[[ Listed records, beginning ]]

-- ==== Sys2Proof/Tests/Slice0.lean ====
section
/-! SUPPORT. The model's own tests. Expected values stand in the tables of `spec/95_test_vectors.md` (named at each test) or follow by
hand from the rule named. ROM bytes are those of the spec's pattern `P(i)`, only at the indices the tests read. At the end, for
every statement with hypotheses, a concrete input that meets them. -/

namespace Sys2Proof.Tests

open Sys2Proof.Machine

/-! ### Small states -/

/-- Seven bank registers, all 0. -/
def bank0 : Vector Byte 7 := #v[0#8, 0#8, 0#8, 0#8, 0#8, 0#8, 0#8]

/-- `CFG_B` of the spec's tables. -/
def cfgB : BusConfig :=
  { romStart := 0x000000, romEnd := 0x4FFFFF, ramStart := 0xFF0000, ramEnd := 0xFF0FFF, sramPresent := true,
    sramStart := 0x600001, sramEnd := 0x60FFFF }

/-- A 5 MiB image with the bytes `P(i)` that the tests read. -/
def romB : Memory :=
  { len := 0x500000
    cells := [(0x000100, 0x01#8), (0x080500, 0x04#8), (0x100500, 0x07#8), (0x180000, 0x03#8), (0x200000, 0x04#8),
      (0x280000, 0x05#8), (0x300000, 0x06#8), (0x3FFFFF, 0x07#8), (0x480000, 0x09#8), (0x480010, 0x19#8), (0x4FFFFF, 0x09#8)] }

/-- A block loaded with `CFG_B`, with one byte stored in each RAM (V-WR/B lines 4 and 14). -/
def blockB (armed : Bool) (bank : Vector Byte 7) : Block :=
  { loaded := true, cfg := some cfgB, rom := romB, ram := { len := 0xFFF, cells := [(0xFFD, 0x22#8)] },
    sram := { len := 0xFFFE, cells := [(0xFFFC, 0x66#8)] }, capable := true, armed := armed, bank := bank }

/-- A block loaded with `CFG_A`: 4 KiB, not capable, no save RAM. -/
def blockA (armed : Bool) : Block :=
  { loaded := true,
    cfg := some { romStart := 0, romEnd := 0xFFF, ramStart := 0xFF0000, ramEnd := 0xFFFFFF, sramPresent := false,
                  sramStart := 0, sramEnd := 0 },
    rom := { len := 0x1000, cells := [(0x1FF, 0xFE#8), (0xFFF, 0xF0#8)] }, ram := { len := 0xFFFF, cells := [] },
    sram := Memory.empty, capable := false, armed := armed, bank := bank0 }

/-- A block loaded with `CFG_C`: RAM under the ROM range, save RAM over the enable register, `romStart` not 0. -/
def blockC (armed : Bool) : Block :=
  { loaded := true,
    cfg := some { romStart := 0x200, romEnd := 0x480200, ramStart := 0x200000, ramEnd := 0x200FFF, sramPresent := true,
                  sramStart := 0xA13000, sramEnd := 0xA130F4 },
    rom := { len := 0x480000, cells := [(0x200010, 0x14#8), (0x47FFFF, 0x08#8)] }, ram := { len := 0xFFF, cells := [] },
    sram := { len := 0xF4, cells := [] }, capable := true, armed := armed, bank := bank0 }

/-- The machine with that block, nothing issued. -/
def withBlock (b : Block) : State := { State.reset with block := b }

/-- The machine with one operation issued. -/
def issuing (b : Block) (w : TWord) (o : LoadOperand) : State :=
  { withBlock b with issued := [{ word := w, operand := o }] }

/-- What the operation returned. -/
def reply : Out → Option Response
  | .next t => t.response
  | .fault _ => none
  | .refused _ => none

/-- The block after the operation. -/
def after : Out → Option Block
  | .next t => some t.block
  | .fault _ => none
  | .refused _ => none

/-- `OK` with a byte. -/
def okByte (v : Byte) : Option Response := some { status := some .ok, value := some v, warn := false }

/-- A bare status. -/
def status (st : Status) : Option Response := some { status := some st, value := none, warn := false }

/-- A load request of the spec's tables: an image of `n` zero bytes, the bounds, the flag bytes. -/
def request (n : Nat) (rs re as ae : Addr) (f0 f1 : Byte) (ss se : Addr) : LoadRequest :=
  { romStart := rs, romEnd := re, ramStart := as, ramEnd := ae, sramFlag0 := f0, sramFlag1 := f1, sramStart := ss, sramEnd := se,
    rom := { len := n, cells := [] } }

/-- The load request of `CFG_B`. -/
def reqB : LoadRequest := { request 0 0 0x4FFFFF 0xFF0000 0xFF0FFF 0x52 0x41 0x600001 0x60FFFF with rom := romB }

/-- The load request of `CFG_X` (the source's E3). -/
def reqX : LoadRequest := request 0x1000 0 0xFFF 0xE00000 0xF10000 0x20 0x20 0 0

/-- The file of vector F1: header H1 and the body 01 02 03 04; `lo` is the low byte of the header's checksum. -/
def fileH1 (lo : Byte) : Memory :=
  { len := 514
    cells := [(0x18F, lo), (0x1A6, 0x02#8), (0x1A9, 0xFF#8), (0x1AD, 0xFF#8), (0x1AE, 0xFF#8), (0x1AF, 0xFF#8), (0x1B0, 0x52#8),
      (0x1B1, 0x41#8), (0x1B2, 0x20#8), (0x1B4, 0x20#8), (0x1B6, 0x01#8), (0x1B8, 0x20#8), (0x1B9, 0x3F#8), (0x1BA, 0xFF#8),
      (0x1FE, 0x01#8), (0x1FF, 0x02#8), (0x200, 0x03#8), (0x201, 0x04#8)] }

/-- That file under a path. -/
def loadFile (path : String) (m : Memory) : LoadFile := { path := path.toList, bytes := m, reread := m }

/-- The machine with a load operand at the port. -/
def withOperand (b : Block) (o : LoadOperand) : State := { withBlock b with operand := o }

/-! ### Which terms are rows: one ill-formed term for each check -/

theorem test_wf_rdFixed : (Instr.rdFixed 0x080000).wellFormed = false := by decide
theorem test_wf_rdWin0 : (Instr.rdWin0 0x07FFFF).wellFormed = false ∧ (Instr.rdWin0 0x100000).wellFormed = false := by decide
theorem test_wf_rdWin1 : (Instr.rdWin1 0x0FFFFF).wellFormed = false ∧ (Instr.rdWin1 0x180000).wellFormed = false := by decide
theorem test_wf_rdWin2 : (Instr.rdWin2 0x17FFFF).wellFormed = false ∧ (Instr.rdWin2 0x200000).wellFormed = false := by decide
theorem test_wf_rdWin3 : (Instr.rdWin3 0x1FFFFF).wellFormed = false ∧ (Instr.rdWin3 0x280000).wellFormed = false := by decide
theorem test_wf_rdWin4 : (Instr.rdWin4 0x27FFFF).wellFormed = false ∧ (Instr.rdWin4 0x300000).wellFormed = false := by decide
theorem test_wf_rdWin5 : (Instr.rdWin5 0x2FFFFF).wellFormed = false ∧ (Instr.rdWin5 0x380000).wellFormed = false := by decide
theorem test_wf_rdWin6 : (Instr.rdWin6 0x37FFFF).wellFormed = false ∧ (Instr.rdWin6 0x400000).wellFormed = false := by decide
theorem test_wf_wrArm : (Instr.wrArm 0xA130F0 0).wellFormed = false ∧ (Instr.wrArm 0xA130F2 0).wellFormed = false := by decide
theorem test_wf_wrBankselF3 : (Instr.wrBankselF3 0xA130F2 0).wellFormed = false ∧ (Instr.wrBankselF3 0xA130F4 0).wellFormed = false := by
  decide
theorem test_wf_wrBankselF4 : (Instr.wrBankselF4 0xA130F3 0).wellFormed = false ∧ (Instr.wrBankselF4 0xA130F8 0).wellFormed = false := by
  decide
theorem test_wf_wrBankselF8 : (Instr.wrBankselF8 0xA130F7 0).wellFormed = false ∧ (Instr.wrBankselF8 0xA13100 0).wellFormed = false := by
  decide
theorem test_wf_wrBanksel131 :
    (Instr.wrBanksel131 0xA130FF 0).wellFormed = false ∧ (Instr.wrBanksel131 0xA13200 0).wellFormed = false := by decide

[[ Listed records, end ]]

» **Problem to solve**:
In the listing above, start at the line with "sramStart := 0xA13000, sramEnd", go on through the line with "flag bytes. -/", and copy each of those lines exactly; leave out all the rest.

» **Expected output**:
                  sramStart := 0xA13000, sramEnd := 0xA130F4 },
    rom := { len := 0x480000, cells := [(0x200010, 0x14#8), (0x47FFFF, 0x08#8)] }, ram := { len := 0xFFF, cells := [] },
    sram := { len := 0xF4, cells := [] }, capable := true, armed := armed, bank := bank0 }

/-- The machine with that block, nothing issued. -/
def withBlock (b : Block) : State := { State.reset with block := b }

/-- The machine with one operation issued. -/
def issuing (b : Block) (w : TWord) (o : LoadOperand) : State :=
  { withBlock b with issued := [{ word := w, operand := o }] }

/-- What the operation returned. -/
def reply : Out → Option Response
  | .next t => t.response
  | .fault _ => none
  | .refused _ => none

/-- The block after the operation. -/
def after : Out → Option Block
  | .next t => some t.block
  | .fault _ => none
  | .refused _ => none

/-- `OK` with a byte. -/
def okByte (v : Byte) : Option Response := some { status := some .ok, value := some v, warn := false }

/-- A bare status. -/
def status (st : Status) : Option Response := some { status := some st, value := none, warn := false }

/-- A load request of the spec's tables: an image of `n` zero bytes, the bounds, the flag bytes. -/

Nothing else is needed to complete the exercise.